Available data: Begin
/-- O50: a free slot with one candidate, whose clause of one `nop` stands in memory. -/
theorem witness_ClausesStart : let s0 := settleSlot (wIdle id) 0 0; let u := wIdleT id
    tabGet (coreOf (wIdle id) 0).slotBusy 0 0 ≤ (wIdle id).cycle ∧ candidates s0 0 0 = [(0, 0, -1)] ∧ troupeAt s0 0 0 = some u ∧
    u.clause = none ∧ fetchWords s0 ⟨0, false, troupeKey s0 u, u.group⟩ 1 (threadOf u 0).pc = (s0, .inr [0xC9000001]) ∧
    headerOk 0xC9000001 = true ∧ fetchWords s0 ⟨0, false, troupeKey s0 u, u.group⟩ 1 ((threadOf u 0).pc + 4) = (s0, .inr [0]) ∧
    cutWords 24 0 [0] = some [(0, 0, 0)] ∧ placed (headerOf 0xC9000001).cls [(0, 0, 0)] = true ∧
    decodeAll (isSup 0) (gridOfGroup s0 u.group) [(0, 0, 0)] = .inr [(0, .nop)] ∧ u.nextStart ≤ s0.cycle ∧
    waitOk s0 0 u (headerOf 0xC9000001) = true ∧
    fetchPoison s0 ⟨0, false, troupeKey s0 u, u.group⟩ 2 (threadOf u 0).pc = false ∧ (headerOf 0xC9000001).trailer = false ∧ (headerOf 0xC9000001).cls ≠ 1 ∧
    deferredOpen s0 0 0 = false ∧ xNumbers (namedOperands .nop) = [] := by decide +kernel

/-- O50: a stopped trap troupe. -/
def wStopped (d : Option Delivery) : State :=
  setTroupe (modCore (wIdle id) 0 fun k => { k with supStopped := true, service := d }) 0 64 trapTroupe

theorem witness_Traprst : let d : Delivery := default
    ((coreOf (wStopped (some d)) 0).supStopped = true ∧ (coreOf (wStopped (some d)) 0).service = some d ∧
      troupeAt (wStopped (some d)) 0 64 = some trapTroupe) ∧
    (coreOf (wStopped none) 0).supStopped = true ∧ (coreOf (wStopped none) 0).service = none := by decide +kernel

/-- O51: a spill under way, and a spilled register whose image is read back for a clause that names it. -/
theorem witness_RegistersMove :
    (let t (u : Troupe) : Troupe := { u with regs := [(2, { emptyReg with entry := .resident })] }
     let s := modCore (wIdle t) 0 fun k => { k with spills := [(0, 2)] }
     (coreOf s 0).spills[0]? = some (0, 2) ∧ troupeAt s 0 0 = some (wIdleT t) ∧ (regOf (wIdleT t) 2).entry = .resident) := by
  decide +kernel

/-- One thread that has arrived at a regroup, or restore, of an empty range; the others have exited. -/
def wArrived (fn : Nat) (t : Troupe) : Troupe :=
  { t with threads := [(0, { threadOf t 0 with st := .arrived fn 0x0FC0 3 5 0x01000000 0x01000004 })] }

def wMember (fn : Nat) : Member := ⟨groupKey 1 0, 0, 0, 0, 0, threadOf (wIdleT (wArrived fn)) 0⟩

/-- O51: a turn that is used up; a group whose one thread has arrived. -/
theorem witness_TurnsAndThreadsMove :
    (let g : Grid := { probeGrid with turnUsed := true }; let s := setGrid (wIdle id) 1 g; let u := wIdleT id
     gridAt s 1 = some g ∧ gangSaved s 1 = false ∧ turnTroupeOf s 1 g = some (0, 0, g.turnGroup, g.turnTroupe) ∧
     troupeAt s 0 0 = some u ∧ heldByTrap s 0 0 u = false ∧ u.parks = [] ∧ u.halted = false ∧ turnQuiet s 0 0 u = true ∧
     s.groups.any (fun e => e.2.ticket == 1 && e.2.closing) = false ∧
     turnAfter (admitMore 1 64 (setTroupe s 0 0 { u with turns := u.turns + 1 })) 1 g.turnGroup g.turnTroupe = some (0, 0, 0, 0)) ∧
    (∀ fn ∈ [0, 1], (arrivedAll (wIdle (wArrived fn)) (groupKey 1 0)).map (fun q => q.map fun e => [e.1.key, e.1.lane, e.2.1, e.2.2.1]) =
       some [[groupKey 1 0, 0, fn, 0x0FC0]] ∧
     arrivedWhat (wIdle (wArrived fn)) (wMember fn) = some (fn, 0x0FC0, 0x01000000) ∧
     moveTurn (wIdle (wArrived fn)) (groupKey 1 0) probeGroup = true ∧ moveReady (wIdle (wArrived fn)) 0 0 0x0FC0 = true ∧
     moveFits (coreOf (wIdle (wArrived fn)) 0) probeGroup 0x0FC0 3 (fun e => holding e.2) = true) ∧ rangeCap 0x0FC0 = false :=
  ⟨by decide +kernel, fun fn h => by rcases List.mem_pair.1 h with rfl | rfl <;> decide +kernel, by decide⟩

/-- The probe grid's group with a second troupe, at position 1, and its first troupe's turn used up. -/
def wPair : State :=
  let s := setGrid (wIdle id) 1 { probeGrid with turnUsed := true }
  setTroupe (modGroup s (groupKey 1 0) fun g => { g with ntroupes := 2, troupes := [(0, 0), (1, 1)] }) 0 1
    { wIdleT id with tidx := 1 }

/-- The pair after its first troupe's turn is counted. -/
def wTurned : State := setTroupe wPair 0 0 { wIdleT id with turns := (wIdleT id).turns + 1 }

theorem witness_PairRotates : Machine.rotation wPair 1 = [(0, 0, 0, 0), (0, 1, 0, 1)] ∧ Machine.rotation wTurned 1 = [(0, 0, 0, 0), (0, 1, 0, 1)] := by
  constructor <;> rw [Machine.rotation, List.mergeSort_of_pairwise (by decide +kernel)] <;> decide +kernel

/-- O51: a turn that is used up with another troupe to come. -/
theorem witness_TurnsPass : let g : Grid := { probeGrid with turnUsed := true }; let u := wIdleT id
    gridAt wPair 1 = some g ∧ gangSaved wPair 1 = false ∧ troupeAt wPair 0 0 = some u ∧ heldByTrap wPair 0 0 u = false ∧
    wPair.groups.any (fun e => e.2.ticket == 1 && e.2.closing) = false ∧ turnQuiet wPair 0 0 u = true ∧
    turnTroupeOf wPair 1 g = some (0, 0, g.turnGroup, g.turnTroupe) ∧
    ((Machine.rotation wTurned 1).getLast?.map fun r => (r.2.2.1, r.2.2.2)) = some (0, 1) ∧
    turnAfter wTurned 1 g.turnGroup g.turnTroupe = some (0, 1, 0, 1) := by
  refine ⟨by decide +kernel, by decide +kernel, by decide +kernel, by decide +kernel, by decide +kernel, by decide +kernel, ?_, ?_, ?_⟩
  · rw [turnTroupeOf, witness_PairRotates.1]; decide
  · rw [witness_PairRotates.2]; decide
  · rw [turnAfter, witness_PairRotates.2]; decide

/-- O51: a spilled register of the range an arrived thread names; its image is read. -/
theorem witness_Refill :
    let t (u : Troupe) : Troupe := { u with threads := [(0, { threadOf u 0 with st := .arrived 0 0x82 3 5 0 4 })],
                                            regs := [(2, { emptyReg with entry := .spilled })] }
    let s := modCore (wIdle t) 0 fun k => { k with tlb := ⟨0, 65536, 0xEF⟩ :: k.tlb }
    troupeAt s 0 0 = some (wIdleT t) ∧ (regOf (wIdleT t) 2).entry = .spilled ∧ (wIdleT t).suspended = false ∧
    ((wantedSets s 0 (wIdleT t)).find? fun q => q.contains 2).isSome = true ∧ regsFit (coreOf s 0) 0 (wIdleT t) 4 = true ∧ (readSpill s 0 0 2).2.isRight = true ∧
    (troupeAt (readSpill s 0 0 2).1 0 0).isSome = true := by decide +kernel

/-- O52: a gang whose member runs nothing, with its watchdog spent; one whose member runs a clause; a group whose threads have exited. -/
theorem witness_GangsAreKilledAndGroupsRetire :
    (let s := modGroup (modCore (wIdle id) 0 fun k => { k with wdog := 4 }) (groupKey 1 0) fun g => { g with hang := 2 ^ 18 }
     let w := { probeGroup with hang := 2 ^ 18 }
     gridAt s 1 = some probeGrid ∧ gangAlive s 1 probeGrid 0 = true ∧ tabGet? probeGrid.dying 0 = none ∧ gangRunning s 1 probeGrid 0 = false ∧
     groupAt s (groupKey 1 0) = some w ∧ gangOf s (groupKey 1 0) = (1, 0) ∧ bits (coreOf s 0).wdog.toNat 31 0 ≠ 0 ∧
     bits (coreOf s 0).wdog.toNat 31 0 * 65536 ≤ w.hang) ∧
    (gridAt wS 1 = some probeGrid ∧ gangAlive wS 1 probeGrid 0 = true ∧ gangRunning wS 1 probeGrid 0 = true ∧ 0x44 ≠ goOnKill) ∧
    (let s := wIdle fun t => { t with threads := [] }
     groupAt s (groupKey 1 0) = some probeGroup ∧ groupDrained s (groupKey 1 0) = true ∧ jobsNaming s [groupKey 1 0] = [] ∧
     rangeSettled s probeGrid probeGroup = true) := by decide +kernel

/-- A place of device memory as `wMapped` translates its address. -/
def wPage (a : Nat) : Loc := ⟨.device, a, 0, false, 0, a, some ⟨0, 2 ^ 34, 0xDF⟩⟩

/-- O53: a launch queue at address 0x3000 whose one entry stands at 0x4000. -/
theorem witness_LaunchQueue : let s := wMapped [(0x3000, 0x4000), (0x3008, 1), (0x3018, 1), (0x4000, 0x5000)] (wIdle id)
    let s0 := { s with mgmt := { s.mgmt with lqnext := 1 } }
    let l := wPage 0x3000
    ((List.range 8).map fun n => (s.mgmt.lqnext + n) % 8).find? (queueWaiting s) = some 0 ∧ s.mgmt.boot = 5 ∧ s.mgmt.failed = false ∧
    launchQueue s0 0 = some l ∧
    (let q := queueOf (unitHome s0 l 64).2
     queueOk q = true ∧ 0 < queueHeld q ∧ queueHeld q ≤ q.capacity ∧
     (let r := unitBytes (unitHome s0 l 64).1 (entryPtr q q.head) 8
      r.2 = some [0, 0x50, 0, 0, 0, 0, 0, 0] ∧
      (takeEntry (homeWrite r.1 (l.plus 16) (leBytes 8 (q.head + 1))) 0 0x5000).stuck = false)) := by decide +kernel

/-- A grid of priority 5 whose gangs take 32 slots: in Minuet on core 0, or of four members; and a gang that waits. -/
def wMinuet : Grid :=
  { probeGrid with record := probeGrid.record.set 4 (word (128 * 2 ^ 22 + 2 ^ 50 + 5 * 2 ^ 46 + 32 * 2 ^ 40)), minuetCore := some 0 }
def wFour : Grid := { probeGrid with record := probeGrid.record.set 1 (word (5 + 2 * 2 ^ 14 + 3 * 2 ^ 42 + 2 ^ 45 + 2 * 2 ^ 48 + 3 * 2 ^ 51)) }
def wPendGang (t : Nat) (saved : Bool) : PendingGang := { ticket := t, gang := 0, requeued := false, saved, starts := [] }

/-- The probe grid and another, whose gang waits on a die; cores of the first block of four on dies 0 and 1 spill. -/
def wWaits (die : Nat) (b g : Grid) (p : PendingGang) (s : State) : State :=
  let s := { s with grids := [(1, b), (2, g)] }
  let s := [0, 1, 8, 9, 64, 65, 72, 73].foldl (fun s c => modCore s c fun k => { k with spillbase := 1 }) s
  modGroup (modDie s die fun d => { d with pending := [p] }) (groupKey 1 0) fun q => { q with nslots := 1 }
Available data: End
**Exercise objective**
Write only the number of lines above in which the word "image" is found.

**Your response**
2